INFO FRANCEINFO. Âge, niveau de vie, diplôme, orientation politique... Qui est sensible aux théories du complot ?

Franceinfo vous révèle en exclusivité mercredi les résultats d'une enquête de la fondation Jean-Jaurès sur les théories du complot les plus partagées et sur le profil des personnes qui y adhèrent.

Dix théories du complot ont été soumises aux sondés (illustration).
Dix théories du complot ont été soumises aux sondés (illustration). (XAVIER MEUNIER / RADIO FRANCE)

Croyez-vous aux fake news ? Qui partage les théories du complot ? Pour en savoir plus sur cette adhésion aux fausses informations, la fondation Jean-Jaurès et l'observatoire Conspiracy Watch proposent mercredi 6 février une grande enquête menée par l'institut Ifop, pour la deuxième année consécutive. Franceinfo vous révèle en exclusivité ces résultats.

Dix théories du complot sont testées : l'attentat du 11-Septembre commandité par les États-Unis, l'existence d'un complot sioniste mondial, ou encore l'accident de voiture au cours duquel Lady Diana a perdu la vie qui serait en fait un assassinat maquillé. Celle sur les vaccins ressort particulièrement : une majorité de sondés croit que le gouvernement est "de mèche" avec l'industrie pharmaceutique pour en cacher la dangerosité.
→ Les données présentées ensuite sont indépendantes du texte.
/-- Settles O40: seven bits are shifted in (`State.runBits_length`), and the eighth makes the length
field whose class selects the operation. -/
theorem eightBitsAreTheLength : Obligations.EightBitsAreTheLength := by
  intro s l hc hst hsr hidx
  obtain ⟨o, hseven⟩ := State.runBits_sevenLengthBits l hc hst hsr hidx
  have hrun {u : State} (h : State.stepIn { s with sr := l.toNat / 2, idx := 7#12, out := o }
      (.ofBit (l.toNat.testBit 0)) = .next u) :
      s.runBits (byteBits l) = some (u, u.out.toList) := by
    rw [byteBits_eq_bitsOf, bitsOf_succ]
    exact State.runBits_append hseven (State.runBits_singleton h)
  rcases lenClass_cases s.cfg l with h | h | h
  · obtain ⟨hle, hpos⟩ := (lenClass_eq_open_iff _ _).mp h
    have hnot : ¬ s.cfg.maxLen < l := by rw [BitVec.lt_def]; omega
    exact ⟨_, _, hrun (State.stepIn_eighthBit_open rfl hc hst rfl h), rfl, rfl, rfl,
      fun hgt => absurd hgt hnot, fun _ h0 => absurd h0 hpos.ne', fun _ _ => ⟨rfl, rfl, rfl, rfl⟩⟩
  · have h0 := nbits_eq_zero_of_lenClass h
    obtain ⟨rfl, -⟩ := (nbits_eq_zero_iff _ _).mp h0
    exact ⟨_, _, hrun (State.stepIn_eighthBit_empty rfl hc hst rfl h), rfl, rfl, rfl,
      fun hgt => absurd hgt (BitVec.not_lt_zero), fun _ _ => ⟨rfl, rfl, rfl, rfl⟩,
      fun _ hpos => absurd h0 hpos.ne'⟩
  · have hgt := (lenClass_eq_overflow_iff _ _).mp h
    have hnot : ¬ l ≤ s.cfg.maxLen := BitVec.not_le.mpr hgt
    exact ⟨_, _, hrun (State.stepIn_eighthBit_overflow rfl hc hst rfl h), rfl, rfl, rfl,
      fun _ => ⟨rfl, rfl, rfl, rfl⟩, fun hle => absurd hle hnot, fun hle => absurd hle hnot⟩

end Sys2Proof.Proofs
end

section
/-! SUPPORT. A placed selector word (log entry 7): the input it holds, and the registers and straps it is
placed with, operation by operation; and the proof that the next step performs it. -/

namespace Sys2Proof.Machine

/-! ### The input a word holds (R80) -/

/-- The inputs with which a step can perform the operation: what `Selects` asks of the input. -/
def takes (inp : StepInput) : Instr → Bool
  | .reset => inp.rst
  | .hold => !inp.rst && !inp.vld
  | .srchShift b | .srchSync b | .lenShift b | .lenOpen b | .lenEmpty b | .lenOvf b
  | .payStore b | .payEmit b | .payPass b | .payDrop b => inp == .ofBit b
  | .illegal => !inp.rst && inp.vld

/-- A bit that a row fixes is the pattern's, in every word of the row. -/
theorem getLsbD_of_matches {r : SelRow} {w : BitVec 8} (hw : r.matches w = true) {k : Nat}
    (hk : r.mask.getLsbD k = true) : w.getLsbD k = r.pattern.getLsbD k := by
  have hand : w &&& r.mask = r.pattern := by simpa [SelRow.matches] using hw
  rw [← hand, BitVec.getLsbD_and, hk, Bool.and_true]

/-- R80: each row fixes as much of `rst` and `vld` as its operation needs. -/
theorem takes_of_row : ∀ r ∈ selectorTable, ∀ rst vld b : Bit,
    (r.mask.getLsbD 7 = true → rst = r.pattern.getLsbD 7) →
    (r.mask.getLsbD 6 = true → vld = r.pattern.getLsbD 6) →
    takes ⟨rst, vld, b⟩ (r.op b) = true := by decide
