/-- Object rows, part 3. -/
def objRows3 : List (Reg × ObjRow) :=
  [(.treePmFecUncorr, ⟨0x2105, 0x05, .u64, 8, .ro, 0, 32, .any, .tree, { counter := true }⟩),
   (.framesFecLost, ⟨0x2105, 0x06, .u64, 8, .ro, 0, 32, .any, .tree, { counter := true }⟩),
   (.hecCorr, ⟨0x2105, 0x07, .u64, 8, .ro, 0, 32, .any, .tree, { counter := true }⟩),
   (.hecUncorr, ⟨0x2105, 0x08, .u64, 8, .ro, 0, 32, .any, .tree, { counter := true }⟩),
   (.delinLoss, ⟨0x2105, 0x09, .u32, 4, .ro, 0, 32, .any, .tree, { counter := true }⟩),
   (.framesHuntLost, ⟨0x2105, 0x0A, .u32, 4, .ro, 0, 32, .any, .tree, { counter := true }⟩),
   (.termPmEs, ⟨0x2106, 0x01, .u32, 4, .ro, 0, 16384, .any, .tree, { counter := true }⟩),
   (.termPmSes, ⟨0x2106, 0x02, .u32, 4, .ro, 0, 16384, .any, .tree, { counter := true }⟩),
   (.termPmUas, ⟨0x2106, 0x03, .u32, 4, .ro, 0, 16384, .any, .tree, { counter := true }⟩),
   (.enableMask, ⟨0x2107, 0x01, .bits32, 4, .rw, 0, 32, .any, .port, { mirrored := true }⟩),
   (.indTemplate, ⟨0x2107, 0x02, .octets, 508, .rw, 0, 32, .any, .port, { mirrored := true }⟩),
   (.indLength, ⟨0x2107, 0x03, .u16, 2, .rw, 0, 32, (.range 60 508), .port, { mirrored := true }⟩),
   (.indicationOffset, ⟨0x2107, 0x04, .u16, 2, .rw, 0, 32, .any, .port, { mirrored := true, unchecked := true }⟩),
   (.indPort, ⟨0x2107, 0x05, .u8, 1, .rw, 0, 32, (.range 0 15), .port, { mirrored := true }⟩),
   (.indQueue, ⟨0x2107, 0x06, .u8, 1, .rw, 0, 32, (.range 0 7), .port, { mirrored := true }⟩),
   (.indDomain, ⟨0x2107, 0x07, .u16, 2, .rw, 0, 32, (.range 0 4095), .port, { mirrored := true }⟩),
   (.repeatMs, ⟨0x2107, 0x08, .u16, 2, .rw, 0, 32, (.zeroOr 1 10000), .port, { mirrored := true }⟩),
   (.indSent, ⟨0x2107, 0x09, .u32, 4, .ro, 0, 32, .any, .port, { counter := true }⟩),
   (.indLost, ⟨0x2107, 0x0A, .u32, 4, .ro, 0, 32, .any, .port, { counter := true }⟩),
   (.mateDefects, ⟨0x2108, 0x01, .bits32, 4, .ro, 0, 1, .any, .device, {}⟩),
   (.mateLineLosSet, ⟨0x2108, 0x02, .u16, 2, .rw, 0, 1, (.range 1 1000), .device, { mirrored := true }⟩),
   (.mateLineLosClear, ⟨0x2108, 0x03, .u16, 2, .rw, 0, 1, (.range 1 1000), .device, { mirrored := true }⟩),
   (.mateLineEs, ⟨0x2108, 0x04, .u32, 4, .ro, 0, 1, .any, .device, { counter := true }⟩),
   (.mateLineSes, ⟨0x2108, 0x05, .u32, 4, .ro, 0, 1, .any, .device, { counter := true }⟩),
   (.mateLineUas, ⟨0x2108, 0x06, .u32, 4, .ro, 0, 1, .any, .device, { counter := true }⟩),
   (.ospRate, ⟨0x2109, 0x01, .enum8, 1, .rw, 0, 2, (.range 0 2), .device, { mirrored := true }⟩),
   (.txMessages, ⟨0x2109, 0x02, .u32, 4, .ro, 0, 2, .any, .device, { counter := true }⟩),
   (.rxMessages, ⟨0x2109, 0x03, .u32, 4, .ro, 0, 2, .any, .device, { counter := true }⟩),
   (.rxDiscarded, ⟨0x2109, 0x04, .u32, 4, .ro, 0, 2, .any, .device, { counter := true }⟩),
   (.txAborts, ⟨0x2109, 0x05, .u32, 4, .ro, 0, 2, .any, .device, { counter := true }⟩),
   (.txOverflow, ⟨0x2109, 0x06, .u32, 4, .ro, 0, 2, .any, .device, { counter := true }⟩),
   (.sbState, ⟨0x210A, 0x01, .enum8, 1, .ro, 0, 8, .any, .quad, {}⟩),
   (.sbErrors, ⟨0x210A, 0x02, .u32, 4, .ro, 0, 8, .any, .quad, { counter := true }⟩),
   (.txdisNow, ⟨0x210A, 0x03, .bits32, 4, .ro, 0, 8, .any, .quad, {}⟩),
   (.rssiRaw, ⟨0x210B, 0x01, .u16, 2, .ro, 0, 32, .any, .tree, {}⟩),
   (.rssiTriggers, ⟨0x210B, 0x02, .u32, 4, .ro, 0, 32, .any, .tree, { counter := true }⟩),
   (.discEnable, ⟨0x2200, 0x01, .bool, 1, .rw, 0, 32, .any, .tree, { mirrored := true }⟩),
   (.discPhase, ⟨0x2200, 0x02, .u8, 1, .rw, 0, 32, (.range 0 31), .tree, { mirrored := true }⟩),
   (.targetRtd, ⟨0x2200, 0x03, .u32, 4, .rw, 0, 32, .any, .tree, { mirrored := true, frozen := true, unchecked := true }⟩),
   (.minRtd, ⟨0x2200, 0x04, .u32, 4, .rw, 0, 32, .any, .tree, { mirrored := true, frozen := true, unchecked := true }⟩),
   (.randomDelayMax, ⟨0x2200, 0x05, .u32, 4, .rw, 0, 32, .any, .tree, { mirrored := true, unchecked := true }⟩),
   (.snCaptured, ⟨0x2200, 0x06, .u32, 4, .ro, 0, 32, .any, .tree, { counter := true }⟩),
   (.discCollide, ⟨0x2200, 0x07, .u32, 4, .ro, 0, 32, .any, .tree, { counter := true }⟩),
   (.snDuplicate, ⟨0x2200, 0x08, .u32, 4, .ro, 0, 32, .any, .tree, { counter := true }⟩),
   (.outOfReach, ⟨0x2200, 0x09, .u32, 4, .ro, 0, 32, .any, .tree, { counter := true }⟩),
   (.rangeFail, ⟨0x2200, 0x0A, .u32, 4, .ro, 0, 32, .any, .tree, { counter := true }⟩),
   (.discListCount, ⟨0x2200, 0x0B, .u8, 1, .ro, 0, 32, .any, .tree, {}⟩),
   (.driftThresh, ⟨0x2201, 0x01, .u8, 1, .rw, 0, 32, (.range 1 32), .tree, { mirrored := true }⟩)]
Globalement, sur l'ensemble des théories soumises dans l'enquête, on apprend que 21% des sondés sont très poreux aux théories du complot testées, en revanche 52% sont totalement ou très hermétiques à ces thèses.

L’adhésion à différentes affirmations complotistes.
L’adhésion à différentes affirmations complotistes. (IFOP POUR LA FONDATION JEAN-JAURÈS ET CONSPIRACYWATCH)

Le profil du complotiste

Cette étude donne également de nombreuses informations sur le profil des personnes sensibles à la rhétorique complotiste. Le portrait type est une personne jeune, peu diplômée, avec un niveau de vie modeste et qui vote Marine Le Pen.

Si ce tableau est un peu réducteur, il est vrai que, selon cette étude, il y a par exemple trois fois plus de Français sensibles à la rhétorique complotiste chez les moins de 35 ans (28% chez les 18-24 ans, 29% chez les 25-34 ans), que chez les plus de 65 ans (9% chez les 65 ans et plus).

La proportion de personnes sensibles aux théories du complot dépend entre autres de l\'âge. 
La proportion de personnes sensibles aux théories du complot dépend entre autres de l'âge.  (STEPHANIE BERLU / RADIO FRANCE)

L'écart est quasiment le même entre ceux qui sont pas ou peu diplômés (27% chez les non diplômés ou titulaires d'un BEPC, 28% chez les titulaires d'un CAP ou BEP et ceux qui ont fait au moins deux ans d'étude (8% chez les bac +2 ou plus).

La proportion de personnes sensibles aux théories du complot dépend entre autres du niveau de diplôme. 
La proportion de personnes sensibles aux théories du complot dépend entre autres du niveau de diplôme.  (STEPHANIE BERLU / RADIO FRANCE)

Ce qui joue aussi, c'est le niveau de vie : dans les catégories modestes, 38% des sondés croient à plusieurs théories du complot. Le chiffre tombe à 7% dans les catégories aisées.

La proportion de personnes sensibles aux théories du complot dépend entre autres du niveau de vie. 
La proportion de personnes sensibles aux théories du complot dépend entre autres du niveau de vie.  (NOEMIE BONNIN / RADIO FRANCE)

Quand on regarde enfin l'orientation politique, on voit que la sensibilité au complotisme concerne presque trois plus les électeurs de Marine Le Pen que ceux d'Emmanuel Macron à la dernière présidentielle.

La proportion de personnes sensibles aux théories du complot dépend entre autres du vote à la dernière présentielle. 
La proportion de personnes sensibles aux théories du complot dépend entre autres du vote à la dernière présentielle.  (NOEMIE BONNIN / RADIO FRANCE)

On voit des différences également en fonction du média par lequel on s'informe. Les Français qui écoutent les nouvelles à la radio sont presque deux fois moins nombreux (15%) à croire les théories complotistes que ceux qui suivent l'actualité sur internet (27%). C'est d'autant plus intéressant, quand on sait que le web est la première source d'info chez les jeunes.

Enfin, la question de la limitation de la liberté d'expression sur internet pour lutter justement contre les fake news scinde l'opinion en deux blocs égaux : 46% des sondés sont d'accord avec cette proposition, 45% pas d'accord.

*Enquête menée auprès d'un échantillon représentatif de 1760 personnes, du 21 au 23 décembre 2018.